An Exploration of Encoder-Decoder Approaches to Multi-Label
Classification for Legal and Biomedical Text
- URL: http://arxiv.org/abs/2305.05627v1
- Date: Tue, 9 May 2023 17:13:53 GMT
- Title: An Exploration of Encoder-Decoder Approaches to Multi-Label
Classification for Legal and Biomedical Text
- Authors: Yova Kementchedjhieva and Ilias Chalkidis
- Abstract summary: We compare four methods for multi-label classification, two based on an encoder only, and two based on an encoder-decoder.
Our results show that encoder-decoder methods outperform encoder-only methods, with a growing advantage on more complex datasets.
- Score: 20.100081284294973
- License: http://creativecommons.org/licenses/by-sa/4.0/
- Abstract: Standard methods for multi-label text classification largely rely on
encoder-only pre-trained language models, whereas encoder-decoder models have
proven more effective in other classification tasks.

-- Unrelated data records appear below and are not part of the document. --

theorem same_renewRnd (s : State) : SameExcept [.input] s s.renewRnd := fun p hp => by
  cases p with
  | input => exact absurd (List.mem_singleton_self _) hp
  | _ => simp [Part.same, State.readByte, State.reg]

theorem same_rewind (s : State) : SameExcept [.pc] s s.rewind := same_jump s _

theorem same_setStack (s : State) (k : Vector Word 16) (p : Fin 17) :
    SameExcept [.stack] s { s with stack := k, sp := p } := fun q hq => by
  cases q with
  | stack => exact absurd (List.mem_singleton_self _) hq
  | _ => simp [Part.same, State.readByte, State.reg]

theorem same_raiseAt (s : State) (w : Word) (c : FaultCause) (n : Info) :
    SameExcept [.pc, .fault] s (s.raiseAt w c n) := fun p hp => by
  cases p with
  | pc | fault => exact absurd (by decide) hp
  | _ => simp [Part.same, State.readByte, State.reg]

/-- An effect leaves every part but its own. -/
theorem Effect.frame (h : Effect s t i) : SameExcept (changedParts i) s t := by
  cases i with
  | cls => exact h ▸ same_setScreen s _
  | ret =>
    obtain ⟨hsp, rfl⟩ := h
    exact ((same_setStack s _ _).mono (by simp [changedParts])).trans ((same_jump _ _).mono (by simp [changedParts]))
  | call nnn =>
    obtain ⟨hsp, rfl⟩ := h
    exact ((same_setStack s _ _).mono (by simp [changedParts])).trans ((same_jump _ _).mono (by simp [changedParts]))
  | jp | jpV0 => exact h ▸ same_jump s _
  | seImm | sneImm | seReg | sneReg =>
    obtain ⟨b, rfl⟩ := h
    exact same_skipIf s b
  | skp | sknp =>
    obtain ⟨-, b, rfl⟩ := h
    exact same_skipIf s b
  | ldImm | addImm | ldReg | orReg | andReg | xorReg | ldVxDt =>
    obtain ⟨b, rfl⟩ := h
    exact same_setReg s _ b
  | addReg | sub | shr | subn | shl =>
    obtain ⟨p, rfl⟩ := h
    exact same_setWithFlag s _ p
  | rnd =>
    rw [show t = _ from h]
    exact ((same_setReg s _ _).mono (by simp [changedParts])).trans ((same_renewRnd _).mono (by simp [changedParts]))
  | ldI | addI | ldF =>
    obtain ⟨w, rfl⟩ := h
    exact same_setIndex s w
  | drw =>
    obtain ⟨-, rfl⟩ := h
    exact same_drawSprite s _ _ _
  | ldVxK =>
    obtain rfl | ⟨b, rfl⟩ := h
    · exact (same_rewind s).mono (by simp [changedParts])
    · exact (same_setReg s _ b).mono (by simp [changedParts])
  | ldDtVx => exact h ▸ same_setDelay s _
  | ldStVx => exact h ▸ same_setSound s _
  | ldB | stRegs =>
    obtain ⟨-, rfl⟩ := h
    exact same_writeBytes s _ _
  | ldRegs =>
    obtain ⟨-, rfl⟩ := h
    exact same_setRegs s _

/-- A part that an effect changed is one of its own. -/
theorem Effect.mem_changedParts (h : Effect s t i) {p : Part} (hp : ¬p.same s t) : p ∈ changedParts i :=
  by_contra fun hmem => hp (h.frame p hmem)

/-- No effect touches STATUS or the fault record (R127). -/
theorem Effect.same_fault (h : Effect s t i) : Part.fault.same s t :=
  h.frame .fault (by cases i <;> simp [changedParts])

theorem Effect.status_eq (h : Effect s t i) : t.status = s.status := h.same_fault.1

/-! ### Every instruction answers, its fault or its effect -/

theorem commit_next (s : State) (c : FaultCause) (n : Info) (r : Option State) : ∃ t, s.commit c n r = .next t := by
  cases r <;> exact ⟨_, rfl⟩

/-- Every instruction answers a state. -/
theorem exec_next (i : Instr) (s : State) : ∃ t, exec i s = .next t := by
  cases i with
  | call | ret | drw | ldRegs | ldB | stRegs | skp | sknp => exact commit_next s _ _ _
  | ldVxK x =>
    cases hk : s.firstKey with
    | none => exact ⟨s.rewind, by simp only [exec, execLdVxK, hk]⟩
    | some k => exact ⟨s.setReg x (BitVec.ofNat 8 k.val), by simp only [exec, execLdVxK, hk]⟩
  | _ => exact ⟨_, rfl⟩

/-- The condition of a fault excludes the effect. -/
theorem CanFault.not_effect (h : CanFault s i c n) : ¬Effect s t i := by
  cases h with
  | call nnn hsp =>
    rintro ⟨hlt, -⟩
    rw [hsp] at hlt
    exact absurd hlt (by decide)
  | ret hsp =>
    rintro ⟨hlt, -⟩
    rw [hsp] at hlt
    exact absurd hlt (by decide)
  | drw x y k hr | ldRegs x hr | ldB x hr | stRegs x hr =>
    rintro ⟨hok, -⟩
    exact Bool.false_ne_true (hr.symm.trans hok)
  | skp x hk | sknp x hk =>
    rintro ⟨hlt, -⟩
    omega

/-- An instruction has at most one fault. -/
theorem CanFault.unique {c' : FaultCause} {n' : Info} (h : CanFault s i c n) (h' : CanFault s i c' n') :
    c' = c ∧ n' = n := by
  cases h <;> cases h' <;> exact ⟨rfl, rfl⟩

/-- An instruction whose fault condition holds takes the fault. -/
theorem exec_of_canFault (h : CanFault s i c n) : exec i s = .next (s.raiseAt s.pc0 c n) := by
  obtain ⟨t, ht⟩ := exec_next i s
  obtain ⟨c', n', h', rfl⟩ | he := exec_cases ht
  · obtain ⟨rfl, rfl⟩ := h.unique h'
    exact ht
  · exact absurd he h.not_effect

theorem takesFault_raiseAt (s : State) (c : FaultCause) (n : Info) : TakesFault c n.toNat s (s.raiseAt s.pc0 c n) :=
  ⟨rfl, rfl⟩

/-- The same, in the terms of Safety.lean. -/
theorem takesFault_of_canFault (h : CanFault s i c n) : ∃ t, exec i s = .next t ∧ TakesFault c n.toNat s t :=
  ⟨_, exec_of_canFault h, takesFault_raiseAt s c n⟩

theorem fetchWord_eq_some (hp : s.pc.toNat ≤ 4094) :
    s.fetchWord = some (wordOfBytes (s.readByte s.pc.toNat) (s.readByte (s.pc.toNat + 1))) :=
  if_neg (Nat.not_lt.2 hp)

theorem fetchWord_eq_none (hp : 4094 < s.pc.toNat) : s.fetchWord = none := if_pos hp

/-- Every step answers a state. -/
theorem step_next (s : State) : ∃ t, step s = .next t := by
  cases hs : s.status with
  | faulted => exact ⟨_, step_of_faulted hs⟩
  | running =>
    obtain ⟨-, hf⟩ | ⟨-, hf⟩ := fetchWord_cases s
    · obtain ⟨i, hd⟩ | hd := decode_cases (wordOfBytes (s.readByte s.pc.toNat) (s.readByte (s.pc.toNat + 1)))
      · rw [step_of_instr hs hf hd]
        exact exec_next i s.advance
      · exact ⟨_, step_of_unrecognized hs hf hd⟩
    · exact ⟨_, step_of_fetchFault hs hf⟩

/-! ### The operations between two STEPs -/

theorem perform_key {k : Nat} (hk : k < 16) (pressed : Bool) :
    perform (.key k pressed) s = .next (.ok, s.opKey ⟨k, hk⟩ pressed) := by
  rw [perform, dif_pos hk]

theorem perform_key_refused {k : Nat} (hk : ¬k < 16) (pressed : Bool) :
    perform (.key k pressed) s = .next (.error .keyIndexInvalid, s) := by
  rw [perform, dif_neg hk]

theorem perform_load {image : List Byte} (h : imageFits image = true) :
    perform (.load image) s = .next (.ok, s.opLoad image) := by
  rw [perform, if_pos h]

theorem perform_load_refused {image : List Byte} (h : imageFits image = false) :
    perform (.load image) s = .next (.error .loadTooLarge, s) := by
  rw [perform, if_neg (ne_true_of_eq_false h)]

/-- What an operation between two STEPs can leave: the same state, or a TICK's, a LOAD's, a KEY's. -/
theorem perform_between_cases {op : HostOp} {r : OpResult} (hb : betweenSteps op = true)
    (hp : perform op s = .next (r, t)) :
    t = s ∨ t = s.opTick ∨ (∃ image, op = .load image ∧ imageFits image = true ∧ t = s.opLoad image) ∨
      ∃ (k : Fin 16) (pressed : Bool), op = .key k.val pressed ∧ t = s.opKey k pressed := by
  cases op with
  | reset | step => cases hb
  | tick =>
    cases hp
    exact .inr (.inl rfl)
  | readFb =>
    cases hp
    exact .inl rfl
  | load image =>
    cases hi : imageFits image
    · cases hp.symm.trans (perform_load_refused hi)
      exact .inl rfl
    · cases hp.symm.trans (perform_load hi)
      exact .inr (.inr (.inl ⟨image, rfl, hi, rfl⟩))
  | key k pressed =>
    by_cases hk : k < 16
    · cases hp.symm.trans (perform_key hk pressed)
      exact .inr (.inr (.inr ⟨⟨k, hk⟩, pressed, rfl, rfl⟩))
    · cases hp.symm.trans (perform_key_refused hk pressed)
      exact .inl rfl

end Sys2Proof.Machine
end

section
/-! SUPPORT. The invariant of the machine through a step and through every operation of the host (spec/10_state.md sections
2 and 4, spec/60_exceptions.md section 2), and the obligations on it. -/

namespace Sys2Proof.Machine

variable {s t : State} {i : Instr} {c : FaultCause} {n : Info}

/-! ### What an effect leaves in memory, PC and the stack -/

/-- A range leaves memory exactly when it is not empty and its last byte lies past 4095 (R39). -/
theorem rangeOk_eq_false_iff (s : State) (k : Nat) :
    s.rangeOk k = false ↔ 0 < k ∧ 4095 < s.idx.toNat + (k - 1) := by
  cases k with
  | zero => simp
  | succ k => simp [rangeOk_succ]

/-- An effect leaves the memory list, or is a checked store. -/
theorem Effect.keeps_mem_or_stores (h : Effect s t i) :
    (t.mem = s.mem ∧ t.font = s.font) ∨ ∃ bs, s.storeBytes bs = some t := by
  cases i with
  | ldB x =>
    obtain ⟨hr, rfl⟩ := h
    exact .inr ⟨bcdDigits (s.reg x), by simp [State.storeBytes, State.ea, hr]⟩
  | stRegs x =>
    obtain ⟨hr, rfl⟩ := h
    exact .inr ⟨s.regsUpTo x, by simp [State.storeBytes, State.ea, hr]⟩
  | cls | jp | jpV0 | rnd | ldDtVx | ldStVx =>
    cases h
    exact .inl ⟨rfl, rfl⟩
  | seImm | sneImm | seReg | sneReg =>
    obtain ⟨b, rfl⟩ := h
    exact .inl ⟨skipIf_mem s b, skipIf_font s b⟩
  | skp | sknp =>
    obtain ⟨-, b, rfl⟩ := h
    exact .inl ⟨skipIf_mem s b, skipIf_font s b⟩
  | ldVxK =>
    obtain rfl | ⟨b, rfl⟩ := h <;> exact .inl ⟨rfl, rfl⟩
  | _ =>
    obtain ⟨_, rfl⟩ := h
    exact .inl ⟨rfl, rfl⟩

theorem Effect.mem_wf (h : Effect s t i) (hm : Memory.wf s.font s.mem) : Memory.wf t.font t.mem := by
  obtain ⟨hmem, hfont⟩ | ⟨bs, hbs⟩ := h.keeps_mem_or_stores
  · rw [hmem, hfont]
    exact hm
  · exact storeBytes_mem_wf hm hbs

/-- Where an effect can leave PC: in place, a skip on, a rewind back, at a jump target, at a stack entry. -/
theorem Effect.pc_cases (h : Effect s t i) :
    t.pc = s.pc ∨ t.pc = s.pc + 2 ∨ t.pc = s.pc0 ∨ (∃ nnn, t.pc = zextAddr nnn) ∨
      (∃ b nnn, t.pc = zextReg b + zextAddr nnn) ∨ ∃ k : Fin 16, t.pc = s.stack[k.val] := by
  have hskip : ∀ b, (s.skipIf b).pc = s.pc ∨ (s.skipIf b).pc = s.pc + 2 := fun b => by
    cases b
    · exact .inl rfl
    · exact .inr rfl
  cases i with
  | ret =>
    obtain ⟨hsp, rfl⟩ := h
    exact .inr (.inr (.inr (.inr (.inr ⟨⟨s.sp.val - 1, by omega⟩, rfl⟩))))
  | call nnn =>
    obtain ⟨hsp, rfl⟩ := h
    exact .inr (.inr (.inr (.inl ⟨nnn, rfl⟩)))
  | jp nnn =>
    cases h
    exact .inr (.inr (.inr (.inl ⟨nnn, rfl⟩)))
  | jpV0 nnn =>
    cases h
    exact .inr (.inr (.inr (.inr (.inl ⟨s.reg 0, nnn, rfl⟩))))
  | seImm | sneImm | seReg | sneReg =>
    obtain ⟨b, rfl⟩ := h
    exact (hskip b).imp_right .inl
  | skp | sknp =>
    obtain ⟨-, b, rfl⟩ := h
    exact (hskip b).imp_right .inl
  | ldVxK =>
    obtain rfl | ⟨b, rfl⟩ := h
    · exact .inr (.inr (.inl rfl))
    · exact .inl rfl
  | _ => exact .inl (h.frame .pc (by simp [changedParts]))

/-- The stack an effect leaves: the old one, or the old one with PC pushed. -/
theorem Effect.stack_cases (h : Effect s t i) :
    t.stack = s.stack ∨ ∃ hsp : s.sp.val < 16, t.stack = s.stack.set s.sp.val s.pc := by
  cases i with
  | ret =>
    obtain ⟨hsp, rfl⟩ := h
    exact .inl rfl
  | call nnn =>
    obtain ⟨hsp, rfl⟩ := h
    exact .inr ⟨hsp, rfl⟩
  | _ => exact .inl (h.frame .stack (by simp [changedParts])).2

/-! ### The fault record -/

theorem recordTrue_running_iff (hs : s.status = .running) :
    s.RecordTrue ↔ s.fcause = .none ∧ s.fpc = 0 ∧ s.finfo = 0 := by
  simp only [State.RecordTrue, hs]

/-- The record of a state is a matter of the fault part while RUNNING. -/
theorem RecordTrue.of_same_fault (h : s.RecordTrue) (hs : s.status = .running) (hsame : Part.fault.same s t) :
    t.RecordTrue := by
  obtain ⟨hst, hfc, hfp, hfi⟩ := hsame
  rw [recordTrue_running_iff (hst.trans hs), hfc, hfp, hfi]
  exact (recordTrue_running_iff hs).1 h

/-- A taken fault records the truth, with the condition of its cause (R124). -/
theorem CanFault.recordTrue (h : CanFault s i c n) (hp : s.pc0.toNat ≤ 4094) : (s.raiseAt s.pc0 c n).RecordTrue := by
  cases h with
  | call nnn hsp => exact ⟨rfl, hp, hsp, rfl⟩
  | ret hsp => exact ⟨rfl, hp, hsp, rfl⟩
  | drw x y k hr | ldRegs x hr | stRegs x hr | ldB x hr =>
    have hr := (rangeOk_eq_false_iff s _).1 hr
    exact ⟨rfl, hp, by rw [raiseAt_idx]; omega, toNat_firstBad s⟩
  | skp x hk | sknp x hk =>
    have hw : ((s.reg x).setWidth 17).toNat = (s.reg x).toNat := BitVec.toNat_setWidth_of_le (by decide)
    have hlt := (s.reg x).isLt
    exact ⟨rfl, hp, by rw [raiseAt_finfo, hw]; omega, by rw [raiseAt_finfo, hw]; omega⟩

theorem recordTrue_fetchFault (hp : 4094 < s.pc.toNat) : s.fetchFault.RecordTrue :=
  ⟨rfl, hp, BitVec.toNat_setWidth_of_le (by decide)⟩

/-! ### The invariant through a step -/

/-- Taking a fault leaves memory and stack, and PC is the address of the instruction. -/
theorem State.Inv.raiseAt (h : s.Inv) {w : Word} (hw : w.toNat ≤ 0x10FE) (hr : (s.raiseAt w c n).RecordTrue) :
    (s.raiseAt w c n).Inv :=
  ⟨h.memory, hw, h.stackBound, hr⟩

theorem toNat_advance_pc (hp : s.pc.toNat ≤ 4094) : s.advance.pc.toNat = s.pc.toNat + 2 := by
  rw [advance_pc, BitVec.toNat_add]
  exact Nat.mod_eq_of_lt (by change s.pc.toNat + 2 < 65536; omega)

theorem State.Inv.advance (h : s.Inv) (hs : s.status = .running) (hp : s.pc.toNat ≤ 4094) : s.advance.Inv :=
  ⟨h.memory, by rw [toNat_advance_pc hp]; omega, h.stackBound, RecordTrue.of_same_fault h.record hs ⟨rfl, rfl, rfl, rfl⟩⟩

In this study, we compare
four methods for multi-label classification, two based on an encoder only, and
two based on an encoder-decoder. We carry out experiments on four datasets -two
in the legal domain and two in the biomedical domain, each with two levels of
label granularity- and always depart from the same pre-trained model, T5. Our
results show that encoder-decoder methods outperform encoder-only methods, with
a growing advantage on more complex datasets and labeling schemes of finer
granularity. Using encoder-decoder models in a non-autoregressive fashion, in
particular, yields the best performance overall, so we further study this
approach through ablations to better understand its strengths.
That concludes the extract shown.